- **Task statement**
Output all of the records again, exactly as written.

====== Supplied records

/-- The larger of two D32 values by R90: NaN above every number, +0 above -0. Of two NaN words the first, the entry's own, stays
(DEDUCED, log 95). -/
def tapLarger (a b : D32) : D32 := if isNaN a then a else if isNaN b then b else if d32Key a ≥ d32Key b then a else b

def RowEntry.tapMax (e : RowEntry) (x : D32) : RowEntry := { e with max := if e.maxv then tapLarger e.max x else x, maxv := true }
def RowEntry.capture (e : RowEntry) (x : D32) : RowEntry :=
  if e.pickv then { e with dup := true } else { e with pick := x, pickv := true }

/-- Every field of an entry in the layout of a row image, as a number of 512 bits: a save carries a marked entry's SUM too (R88). -/
def rowWords (e : RowEntry) : Nat :=
  e.sum.toNat + e.max.toNat * 2 ^ 384 + e.pick.toNat * 2 ^ 416 + e.count * 2 ^ 448 +
    (e.maxv.toNat + 2 * e.pickv.toNat + 4 * e.dup.toNat + 8 * e.mark.toNat) * 2 ^ 488

/-- Bytes of a row image as a number of 512 bits: the SUM of a marked entry reads 0 (R91). -/
def rowImage (e : RowEntry) : Nat := rowWords (if e.mark then { e with sum := 0 } else e)

/-- The entry that a row image describes. -/
def rowOfImage (n : Nat) : RowEntry :=
  { sum := BitVec.ofNat 384 n, max := BitVec.ofNat 32 (nfld n 384 32), pick := BitVec.ofNat 32 (nfld n 416 32), count := nfld n 448 40,
    maxv := nfld n 488 1 = 1, pickv := nfld n 489 1 = 1, dup := nfld n 490 1 = 1, mark := nfld n 491 1 = 1 }

/-- A join of an image into an entry (R92; DEDUCED, log 16). -/
def joinRow (e i : RowEntry) : RowEntry :=
  let x := e.sum + i.sum
  { sum := x, mark := e.mark || i.mark || !inRowGuard x, count := satAdd 40 e.count i.count, maxv := e.maxv || i.maxv,
    max := if e.maxv ∧ i.maxv then tapLarger e.max i.max else if e.maxv then e.max else if i.maxv then i.max else 0,
    pickv := e.pickv || i.pickv, dup := e.dup || i.dup || (e.pickv && i.pickv), pick := if i.pickv && !e.pickv then i.pick else e.pick }

/-- The entries of an operation after an update. ROW_OVF sets where a tap took a SUM out of the guard range, or where a joined SUM lies
outside it (R89, R92; DEDUCED, log 16). -/
def Tile.setRows (T : Tile) (base : Nat) (joined : Bool) (old new : List RowEntry) : Tile :=
  let ovf := (old.zip new).any (fun (o, n) => !inRowGuard n.sum && (joined || !(o.mark && decide (n.sum = o.sum))))
  { T with rows := (new.zip (upto base new.length)).foldl (fun tb (e, k) => tset {} tb k e) T.rows,
           eng := { T.eng with rowOvf := T.eng.rowOvf || ovf } }

/-- LOGP and LSE of an entry (R93). -/
def rowLog (fn : Nat) (e : RowEntry) : D32 :=
  if e.mark ∨ e.dup ∨ (fn = fnLogp ∧ !e.pickv) then d32NaN
  else
    match e.value with
    | .fin false m x => if m = 0 then d32NaN else if fn = fnLogp then logpD32 (d32Val e.pick) m x else lseD32 m x
    | _ => d32NaN

/-! ### Stages -/

/-- A finite value that rounded to an infinity (READ_INF). -/
def becameInf (v : FVal) (d : D32) : Bool := (match v with | .fin .. => true | _ => false) && (match d32Val d with | .inf _ => true | _ => false)

/-- A widening into D32 with its READ_INF flag (R32, R80). -/
def widen (v : FVal) : D32 × Bool := let d := toD32 v; (d, becameInf v d)

/-- One stage-4 function (R87). -/
def fnApply (fn : Nat) (rowf : D32) (x : D32) : D32 :=
  if isNaN x then d32NaN
  else
    match fn with
    | 0x01 => toD32 (expVal x)
    | 0x02 => toD32 ((expVal x).mul (d32Val rowf))
    | 0x03 => lnD32 x
    | 0x04 => sigmoidD32 x
    | 0x05 => siluD32 x
    | 0x06 => geluD32 x
    | 0x07 => rcpD32 (d32Val x)
    | 0x08 => rsqrtD32 (d32Val x)
    | 0x09 => d32Mul x x
    | _ => x

/-- Stage 5 (R424). -/
def cmpApply (k : Nat) (c0 c1 x : D32) : D32 :=
  match k with
  | 1 => d32Max x c0
  | 2 => d32Min x c0
  | 3 => if isNaN c1 then d32NaN else d32Min (d32Max x c0) c1
  | 4 => if (d32Val c0).lt (d32Val x) then x else c1
  | _ => x

/-- FP16 value times 2^e. -/
def fp16Scaled (h e : Nat) : FVal := (decodeElem 0 h).scale (sgn 8 e)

============

- **Output of the exercise**
/-- The larger of two D32 values by R90: NaN above every number, +0 above -0. Of two NaN words the first, the entry's own, stays
(DEDUCED, log 95). -/
def tapLarger (a b : D32) : D32 := if isNaN a then a else if isNaN b then b else if d32Key a ≥ d32Key b then a else b

def RowEntry.tapMax (e : RowEntry) (x : D32) : RowEntry := { e with max := if e.maxv then tapLarger e.max x else x, maxv := true }
def RowEntry.capture (e : RowEntry) (x : D32) : RowEntry :=
  if e.pickv then { e with dup := true } else { e with pick := x, pickv := true }

/-- Every field of an entry in the layout of a row image, as a number of 512 bits: a save carries a marked entry's SUM too (R88). -/
def rowWords (e : RowEntry) : Nat :=
  e.sum.toNat + e.max.toNat * 2 ^ 384 + e.pick.toNat * 2 ^ 416 + e.count * 2 ^ 448 +
    (e.maxv.toNat + 2 * e.pickv.toNat + 4 * e.dup.toNat + 8 * e.mark.toNat) * 2 ^ 488

/-- Bytes of a row image as a number of 512 bits: the SUM of a marked entry reads 0 (R91). -/
def rowImage (e : RowEntry) : Nat := rowWords (if e.mark then { e with sum := 0 } else e)

/-- The entry that a row image describes. -/
def rowOfImage (n : Nat) : RowEntry :=
  { sum := BitVec.ofNat 384 n, max := BitVec.ofNat 32 (nfld n 384 32), pick := BitVec.ofNat 32 (nfld n 416 32), count := nfld n 448 40,
    maxv := nfld n 488 1 = 1, pickv := nfld n 489 1 = 1, dup := nfld n 490 1 = 1, mark := nfld n 491 1 = 1 }

/-- A join of an image into an entry (R92; DEDUCED, log 16). -/
def joinRow (e i : RowEntry) : RowEntry :=
  let x := e.sum + i.sum
  { sum := x, mark := e.mark || i.mark || !inRowGuard x, count := satAdd 40 e.count i.count, maxv := e.maxv || i.maxv,
    max := if e.maxv ∧ i.maxv then tapLarger e.max i.max else if e.maxv then e.max else if i.maxv then i.max else 0,
    pickv := e.pickv || i.pickv, dup := e.dup || i.dup || (e.pickv && i.pickv), pick := if i.pickv && !e.pickv then i.pick else e.pick }

/-- The entries of an operation after an update. ROW_OVF sets where a tap took a SUM out of the guard range, or where a joined SUM lies
outside it (R89, R92; DEDUCED, log 16). -/
def Tile.setRows (T : Tile) (base : Nat) (joined : Bool) (old new : List RowEntry) : Tile :=
  let ovf := (old.zip new).any (fun (o, n) => !inRowGuard n.sum && (joined || !(o.mark && decide (n.sum = o.sum))))
  { T with rows := (new.zip (upto base new.length)).foldl (fun tb (e, k) => tset {} tb k e) T.rows,
           eng := { T.eng with rowOvf := T.eng.rowOvf || ovf } }

/-- LOGP and LSE of an entry (R93). -/
def rowLog (fn : Nat) (e : RowEntry) : D32 :=
  if e.mark ∨ e.dup ∨ (fn = fnLogp ∧ !e.pickv) then d32NaN
  else
    match e.value with
    | .fin false m x => if m = 0 then d32NaN else if fn = fnLogp then logpD32 (d32Val e.pick) m x else lseD32 m x
    | _ => d32NaN

/-! ### Stages -/

/-- A finite value that rounded to an infinity (READ_INF). -/
def becameInf (v : FVal) (d : D32) : Bool := (match v with | .fin .. => true | _ => false) && (match d32Val d with | .inf _ => true | _ => false)

/-- A widening into D32 with its READ_INF flag (R32, R80). -/
def widen (v : FVal) : D32 × Bool := let d := toD32 v; (d, becameInf v d)

/-- One stage-4 function (R87). -/
def fnApply (fn : Nat) (rowf : D32) (x : D32) : D32 :=
  if isNaN x then d32NaN
  else
    match fn with
    | 0x01 => toD32 (expVal x)
    | 0x02 => toD32 ((expVal x).mul (d32Val rowf))
    | 0x03 => lnD32 x
    | 0x04 => sigmoidD32 x
    | 0x05 => siluD32 x
    | 0x06 => geluD32 x
    | 0x07 => rcpD32 (d32Val x)
    | 0x08 => rsqrtD32 (d32Val x)
    | 0x09 => d32Mul x x
    | _ => x

/-- Stage 5 (R424). -/
def cmpApply (k : Nat) (c0 c1 x : D32) : D32 :=
  match k with
  | 1 => d32Max x c0
  | 2 => d32Min x c0
  | 3 => if isNaN c1 then d32NaN else d32Min (d32Max x c0) c1
  | 4 => if (d32Val c0).lt (d32Val x) then x else c1
  | _ => x

/-- FP16 value times 2^e. -/
def fp16Scaled (h e : Nat) : FVal := (decodeElem 0 h).scale (sgn 8 e)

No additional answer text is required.